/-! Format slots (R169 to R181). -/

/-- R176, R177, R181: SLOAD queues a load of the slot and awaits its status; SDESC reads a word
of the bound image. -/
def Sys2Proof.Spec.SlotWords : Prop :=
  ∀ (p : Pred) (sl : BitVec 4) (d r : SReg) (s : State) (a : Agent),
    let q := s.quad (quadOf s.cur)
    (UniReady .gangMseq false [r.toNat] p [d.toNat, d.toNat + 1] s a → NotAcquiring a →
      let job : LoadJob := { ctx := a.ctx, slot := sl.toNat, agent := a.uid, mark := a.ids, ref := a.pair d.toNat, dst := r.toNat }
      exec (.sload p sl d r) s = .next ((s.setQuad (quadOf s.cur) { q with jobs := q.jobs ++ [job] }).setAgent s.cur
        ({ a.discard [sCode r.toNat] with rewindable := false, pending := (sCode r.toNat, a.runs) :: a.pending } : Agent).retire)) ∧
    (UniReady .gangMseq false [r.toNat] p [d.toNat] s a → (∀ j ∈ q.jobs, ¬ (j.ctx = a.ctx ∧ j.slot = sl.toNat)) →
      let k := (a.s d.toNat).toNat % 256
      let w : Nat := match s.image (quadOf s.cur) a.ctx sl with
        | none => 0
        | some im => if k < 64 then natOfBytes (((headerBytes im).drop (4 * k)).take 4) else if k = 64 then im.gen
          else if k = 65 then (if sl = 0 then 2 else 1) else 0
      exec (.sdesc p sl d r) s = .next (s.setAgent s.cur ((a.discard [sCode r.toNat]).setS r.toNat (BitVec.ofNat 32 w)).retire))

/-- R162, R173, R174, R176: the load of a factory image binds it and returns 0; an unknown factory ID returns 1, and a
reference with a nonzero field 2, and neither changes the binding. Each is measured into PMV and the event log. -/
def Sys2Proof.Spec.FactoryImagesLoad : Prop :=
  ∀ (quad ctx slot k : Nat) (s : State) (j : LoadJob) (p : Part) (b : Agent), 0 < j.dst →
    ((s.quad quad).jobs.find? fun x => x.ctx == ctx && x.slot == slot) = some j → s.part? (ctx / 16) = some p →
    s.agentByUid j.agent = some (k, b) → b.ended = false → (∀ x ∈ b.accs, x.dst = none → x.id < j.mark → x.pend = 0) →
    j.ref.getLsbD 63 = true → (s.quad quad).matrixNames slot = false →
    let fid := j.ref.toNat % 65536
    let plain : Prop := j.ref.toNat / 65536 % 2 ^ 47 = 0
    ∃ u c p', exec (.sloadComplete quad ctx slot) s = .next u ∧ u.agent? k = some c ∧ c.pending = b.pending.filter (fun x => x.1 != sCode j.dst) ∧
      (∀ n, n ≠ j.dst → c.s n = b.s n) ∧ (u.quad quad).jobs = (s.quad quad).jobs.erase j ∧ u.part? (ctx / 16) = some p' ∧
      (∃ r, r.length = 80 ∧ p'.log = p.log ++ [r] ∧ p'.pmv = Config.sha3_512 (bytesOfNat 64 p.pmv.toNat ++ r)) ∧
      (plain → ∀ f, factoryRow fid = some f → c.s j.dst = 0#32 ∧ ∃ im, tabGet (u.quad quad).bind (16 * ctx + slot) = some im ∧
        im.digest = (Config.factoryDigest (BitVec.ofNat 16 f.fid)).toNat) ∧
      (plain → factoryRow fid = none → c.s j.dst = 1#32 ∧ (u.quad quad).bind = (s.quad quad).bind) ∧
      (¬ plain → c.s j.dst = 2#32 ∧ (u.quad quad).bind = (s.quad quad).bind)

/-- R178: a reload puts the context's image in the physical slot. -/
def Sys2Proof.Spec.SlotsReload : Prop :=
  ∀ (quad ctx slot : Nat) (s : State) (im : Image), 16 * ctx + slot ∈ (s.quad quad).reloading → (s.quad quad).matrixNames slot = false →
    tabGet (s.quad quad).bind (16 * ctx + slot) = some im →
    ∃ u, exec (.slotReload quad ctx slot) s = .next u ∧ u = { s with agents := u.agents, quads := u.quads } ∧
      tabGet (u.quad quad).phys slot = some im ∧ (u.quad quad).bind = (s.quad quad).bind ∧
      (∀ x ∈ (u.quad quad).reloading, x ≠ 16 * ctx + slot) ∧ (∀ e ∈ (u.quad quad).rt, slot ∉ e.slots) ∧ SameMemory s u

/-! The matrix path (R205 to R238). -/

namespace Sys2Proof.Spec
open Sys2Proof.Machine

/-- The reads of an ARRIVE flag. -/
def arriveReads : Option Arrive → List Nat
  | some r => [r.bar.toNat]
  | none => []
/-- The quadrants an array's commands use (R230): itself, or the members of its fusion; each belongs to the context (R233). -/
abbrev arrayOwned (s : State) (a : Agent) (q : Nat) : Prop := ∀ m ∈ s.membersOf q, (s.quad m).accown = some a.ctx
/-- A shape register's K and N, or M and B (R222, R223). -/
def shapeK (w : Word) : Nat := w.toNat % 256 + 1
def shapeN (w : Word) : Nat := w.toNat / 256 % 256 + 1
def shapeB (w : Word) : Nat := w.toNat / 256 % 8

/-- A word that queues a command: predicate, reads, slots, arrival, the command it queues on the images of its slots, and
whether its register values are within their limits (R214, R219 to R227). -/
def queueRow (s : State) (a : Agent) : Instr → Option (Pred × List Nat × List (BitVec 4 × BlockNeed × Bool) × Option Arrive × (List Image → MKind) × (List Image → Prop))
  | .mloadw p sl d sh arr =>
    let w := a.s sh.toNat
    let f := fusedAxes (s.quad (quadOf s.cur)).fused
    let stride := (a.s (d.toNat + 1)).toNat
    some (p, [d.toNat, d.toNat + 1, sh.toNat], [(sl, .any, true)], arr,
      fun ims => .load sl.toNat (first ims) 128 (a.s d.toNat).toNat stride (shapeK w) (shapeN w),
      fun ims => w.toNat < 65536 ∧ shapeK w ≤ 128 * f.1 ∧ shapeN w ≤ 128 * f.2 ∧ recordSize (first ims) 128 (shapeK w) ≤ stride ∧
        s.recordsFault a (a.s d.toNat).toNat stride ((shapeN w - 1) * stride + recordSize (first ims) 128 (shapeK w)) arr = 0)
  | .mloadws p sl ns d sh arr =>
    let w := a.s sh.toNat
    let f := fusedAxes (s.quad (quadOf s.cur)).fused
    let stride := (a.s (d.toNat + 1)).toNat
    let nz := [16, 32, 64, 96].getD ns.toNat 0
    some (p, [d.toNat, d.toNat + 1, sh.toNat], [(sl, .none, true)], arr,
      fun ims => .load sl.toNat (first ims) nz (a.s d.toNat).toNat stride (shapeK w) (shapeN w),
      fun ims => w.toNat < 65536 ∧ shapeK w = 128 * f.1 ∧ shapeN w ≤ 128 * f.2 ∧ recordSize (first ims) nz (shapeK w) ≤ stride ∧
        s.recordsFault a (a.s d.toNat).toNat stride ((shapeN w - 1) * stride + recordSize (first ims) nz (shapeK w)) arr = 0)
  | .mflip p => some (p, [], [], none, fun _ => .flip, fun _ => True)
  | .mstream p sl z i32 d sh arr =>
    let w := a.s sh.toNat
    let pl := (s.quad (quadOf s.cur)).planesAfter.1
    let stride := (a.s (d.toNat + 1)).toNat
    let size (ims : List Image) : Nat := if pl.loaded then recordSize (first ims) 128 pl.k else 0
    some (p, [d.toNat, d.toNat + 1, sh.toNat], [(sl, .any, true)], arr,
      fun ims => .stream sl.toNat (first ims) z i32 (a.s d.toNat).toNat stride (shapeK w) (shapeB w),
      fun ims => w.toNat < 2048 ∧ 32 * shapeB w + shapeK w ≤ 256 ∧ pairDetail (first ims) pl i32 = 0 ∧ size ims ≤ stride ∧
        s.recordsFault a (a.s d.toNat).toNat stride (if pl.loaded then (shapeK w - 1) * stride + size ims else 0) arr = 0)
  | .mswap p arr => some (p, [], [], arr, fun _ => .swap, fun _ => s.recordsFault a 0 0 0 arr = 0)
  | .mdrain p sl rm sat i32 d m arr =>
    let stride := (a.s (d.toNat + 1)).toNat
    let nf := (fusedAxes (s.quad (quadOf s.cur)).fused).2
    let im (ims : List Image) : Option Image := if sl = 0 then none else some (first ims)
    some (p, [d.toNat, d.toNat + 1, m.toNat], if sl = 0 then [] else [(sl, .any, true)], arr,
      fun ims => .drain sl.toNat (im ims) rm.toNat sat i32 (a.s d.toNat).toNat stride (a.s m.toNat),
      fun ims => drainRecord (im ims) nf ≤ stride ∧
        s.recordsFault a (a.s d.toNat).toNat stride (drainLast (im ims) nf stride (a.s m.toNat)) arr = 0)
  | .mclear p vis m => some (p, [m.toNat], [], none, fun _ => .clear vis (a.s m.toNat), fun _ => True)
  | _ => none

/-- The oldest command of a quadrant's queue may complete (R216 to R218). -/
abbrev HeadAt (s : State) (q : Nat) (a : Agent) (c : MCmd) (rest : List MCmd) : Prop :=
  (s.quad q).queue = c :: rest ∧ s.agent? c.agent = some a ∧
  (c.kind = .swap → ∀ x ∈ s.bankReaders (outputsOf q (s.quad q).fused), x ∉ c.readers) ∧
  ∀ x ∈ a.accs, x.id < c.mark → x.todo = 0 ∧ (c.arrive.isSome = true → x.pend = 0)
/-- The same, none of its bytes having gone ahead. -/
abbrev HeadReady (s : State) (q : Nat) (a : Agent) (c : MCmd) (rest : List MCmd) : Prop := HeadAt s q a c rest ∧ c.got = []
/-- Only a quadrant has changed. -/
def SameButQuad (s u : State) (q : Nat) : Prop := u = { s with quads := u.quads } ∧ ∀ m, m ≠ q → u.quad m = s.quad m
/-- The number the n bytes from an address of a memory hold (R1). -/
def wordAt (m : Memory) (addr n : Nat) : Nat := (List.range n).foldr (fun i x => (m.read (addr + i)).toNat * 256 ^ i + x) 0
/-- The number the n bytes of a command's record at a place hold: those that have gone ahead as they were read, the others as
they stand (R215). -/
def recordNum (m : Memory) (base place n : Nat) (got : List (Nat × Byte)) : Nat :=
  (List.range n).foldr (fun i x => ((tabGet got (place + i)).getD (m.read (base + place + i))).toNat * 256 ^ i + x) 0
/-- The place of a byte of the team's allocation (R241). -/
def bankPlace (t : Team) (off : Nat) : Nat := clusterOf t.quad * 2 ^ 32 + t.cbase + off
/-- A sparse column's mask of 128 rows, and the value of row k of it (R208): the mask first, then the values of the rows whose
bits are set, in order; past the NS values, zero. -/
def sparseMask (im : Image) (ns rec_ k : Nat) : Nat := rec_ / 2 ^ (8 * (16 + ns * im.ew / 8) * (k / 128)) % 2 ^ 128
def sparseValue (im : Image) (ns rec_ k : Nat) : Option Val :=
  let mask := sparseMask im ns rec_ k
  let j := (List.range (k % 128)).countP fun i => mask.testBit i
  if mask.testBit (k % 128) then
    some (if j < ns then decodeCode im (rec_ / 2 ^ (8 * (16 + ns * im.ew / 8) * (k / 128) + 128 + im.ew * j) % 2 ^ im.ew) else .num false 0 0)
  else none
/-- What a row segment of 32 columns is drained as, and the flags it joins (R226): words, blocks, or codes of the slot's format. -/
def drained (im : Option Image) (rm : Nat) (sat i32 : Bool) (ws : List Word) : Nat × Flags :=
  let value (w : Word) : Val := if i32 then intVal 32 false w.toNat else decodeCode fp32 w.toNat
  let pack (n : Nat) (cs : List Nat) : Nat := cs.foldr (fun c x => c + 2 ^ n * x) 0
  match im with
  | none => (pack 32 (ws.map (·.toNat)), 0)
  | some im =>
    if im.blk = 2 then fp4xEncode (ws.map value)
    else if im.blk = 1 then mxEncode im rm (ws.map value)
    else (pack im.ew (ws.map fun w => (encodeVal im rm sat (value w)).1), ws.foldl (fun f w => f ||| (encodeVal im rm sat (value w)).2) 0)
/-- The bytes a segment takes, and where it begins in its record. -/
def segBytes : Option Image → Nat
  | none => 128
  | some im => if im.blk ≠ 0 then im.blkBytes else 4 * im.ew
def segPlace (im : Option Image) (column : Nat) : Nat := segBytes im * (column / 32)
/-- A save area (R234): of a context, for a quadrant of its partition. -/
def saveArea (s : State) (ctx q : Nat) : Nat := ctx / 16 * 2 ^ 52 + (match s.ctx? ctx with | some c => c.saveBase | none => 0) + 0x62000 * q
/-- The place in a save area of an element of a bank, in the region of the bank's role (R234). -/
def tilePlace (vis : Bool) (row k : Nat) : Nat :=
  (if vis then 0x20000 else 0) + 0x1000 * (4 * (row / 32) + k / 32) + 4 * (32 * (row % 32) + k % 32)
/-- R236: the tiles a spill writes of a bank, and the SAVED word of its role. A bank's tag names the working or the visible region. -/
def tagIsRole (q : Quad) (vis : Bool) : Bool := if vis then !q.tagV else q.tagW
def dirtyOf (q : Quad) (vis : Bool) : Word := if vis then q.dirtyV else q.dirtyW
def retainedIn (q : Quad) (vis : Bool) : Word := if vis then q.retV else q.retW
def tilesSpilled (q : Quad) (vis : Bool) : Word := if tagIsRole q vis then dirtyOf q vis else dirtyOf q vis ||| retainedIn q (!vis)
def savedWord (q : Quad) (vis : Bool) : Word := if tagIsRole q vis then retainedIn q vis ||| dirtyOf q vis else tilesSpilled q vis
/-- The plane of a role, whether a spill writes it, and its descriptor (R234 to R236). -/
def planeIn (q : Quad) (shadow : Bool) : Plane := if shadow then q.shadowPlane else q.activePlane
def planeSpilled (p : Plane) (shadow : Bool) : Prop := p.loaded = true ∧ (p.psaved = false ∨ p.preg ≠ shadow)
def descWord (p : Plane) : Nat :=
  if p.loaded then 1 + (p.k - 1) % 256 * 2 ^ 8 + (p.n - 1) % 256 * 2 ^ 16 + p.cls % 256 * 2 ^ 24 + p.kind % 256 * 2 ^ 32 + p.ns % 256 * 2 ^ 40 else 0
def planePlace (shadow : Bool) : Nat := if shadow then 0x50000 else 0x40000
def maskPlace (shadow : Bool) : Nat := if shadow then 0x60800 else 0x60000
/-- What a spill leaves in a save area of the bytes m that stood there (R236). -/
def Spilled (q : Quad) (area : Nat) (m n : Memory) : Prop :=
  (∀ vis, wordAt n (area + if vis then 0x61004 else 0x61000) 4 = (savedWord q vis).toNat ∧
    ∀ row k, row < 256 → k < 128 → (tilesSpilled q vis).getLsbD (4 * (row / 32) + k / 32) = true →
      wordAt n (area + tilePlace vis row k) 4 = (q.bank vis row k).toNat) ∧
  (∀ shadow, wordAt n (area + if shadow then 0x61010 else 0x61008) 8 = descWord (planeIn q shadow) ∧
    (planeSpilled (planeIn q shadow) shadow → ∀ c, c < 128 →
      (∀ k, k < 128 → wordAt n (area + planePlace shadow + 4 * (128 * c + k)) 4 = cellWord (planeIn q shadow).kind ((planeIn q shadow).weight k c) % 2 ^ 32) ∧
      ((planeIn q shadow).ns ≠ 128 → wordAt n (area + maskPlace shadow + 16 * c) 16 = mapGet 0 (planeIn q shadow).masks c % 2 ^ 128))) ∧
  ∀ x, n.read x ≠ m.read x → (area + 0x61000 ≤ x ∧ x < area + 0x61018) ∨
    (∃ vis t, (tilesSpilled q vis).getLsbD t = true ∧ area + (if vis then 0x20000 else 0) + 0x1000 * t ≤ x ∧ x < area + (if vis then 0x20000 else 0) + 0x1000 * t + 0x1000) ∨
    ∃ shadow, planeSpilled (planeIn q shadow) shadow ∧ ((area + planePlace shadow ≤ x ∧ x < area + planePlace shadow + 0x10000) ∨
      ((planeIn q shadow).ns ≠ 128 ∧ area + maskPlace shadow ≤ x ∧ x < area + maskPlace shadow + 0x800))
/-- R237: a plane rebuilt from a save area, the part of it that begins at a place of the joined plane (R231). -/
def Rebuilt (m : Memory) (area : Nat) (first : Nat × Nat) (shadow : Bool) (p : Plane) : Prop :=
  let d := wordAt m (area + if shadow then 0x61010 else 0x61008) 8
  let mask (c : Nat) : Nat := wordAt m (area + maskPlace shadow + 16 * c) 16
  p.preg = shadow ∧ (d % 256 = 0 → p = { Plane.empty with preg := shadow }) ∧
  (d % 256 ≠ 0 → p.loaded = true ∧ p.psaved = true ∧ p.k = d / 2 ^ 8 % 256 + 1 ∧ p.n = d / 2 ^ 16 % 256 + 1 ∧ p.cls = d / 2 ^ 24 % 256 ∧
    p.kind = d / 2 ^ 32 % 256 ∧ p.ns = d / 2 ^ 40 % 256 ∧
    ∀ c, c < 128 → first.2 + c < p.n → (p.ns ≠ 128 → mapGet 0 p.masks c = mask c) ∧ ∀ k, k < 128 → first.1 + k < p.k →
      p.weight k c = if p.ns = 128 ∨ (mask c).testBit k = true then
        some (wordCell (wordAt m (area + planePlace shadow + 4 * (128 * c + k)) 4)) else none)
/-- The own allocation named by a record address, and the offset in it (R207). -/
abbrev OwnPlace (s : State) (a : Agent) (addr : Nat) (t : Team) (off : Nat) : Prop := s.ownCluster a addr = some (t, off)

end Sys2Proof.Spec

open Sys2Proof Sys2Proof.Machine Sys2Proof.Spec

§ §

■ Exercise prompt ■
Which lines hold the word "shapeB"? Copy each of them from the records.

■ Result ■
def shapeB (w : Word) : Nat := w.toNat / 256 % 8
      fun ims => .stream sl.toNat (first ims) z i32 (a.s d.toNat).toNat stride (shapeK w) (shapeB w),
      fun ims => w.toNat < 2048 ∧ 32 * shapeB w + shapeK w ≤ 256 ∧ pairDetail (first ims) pl i32 = 0 ∧ size ims ≤ stride ∧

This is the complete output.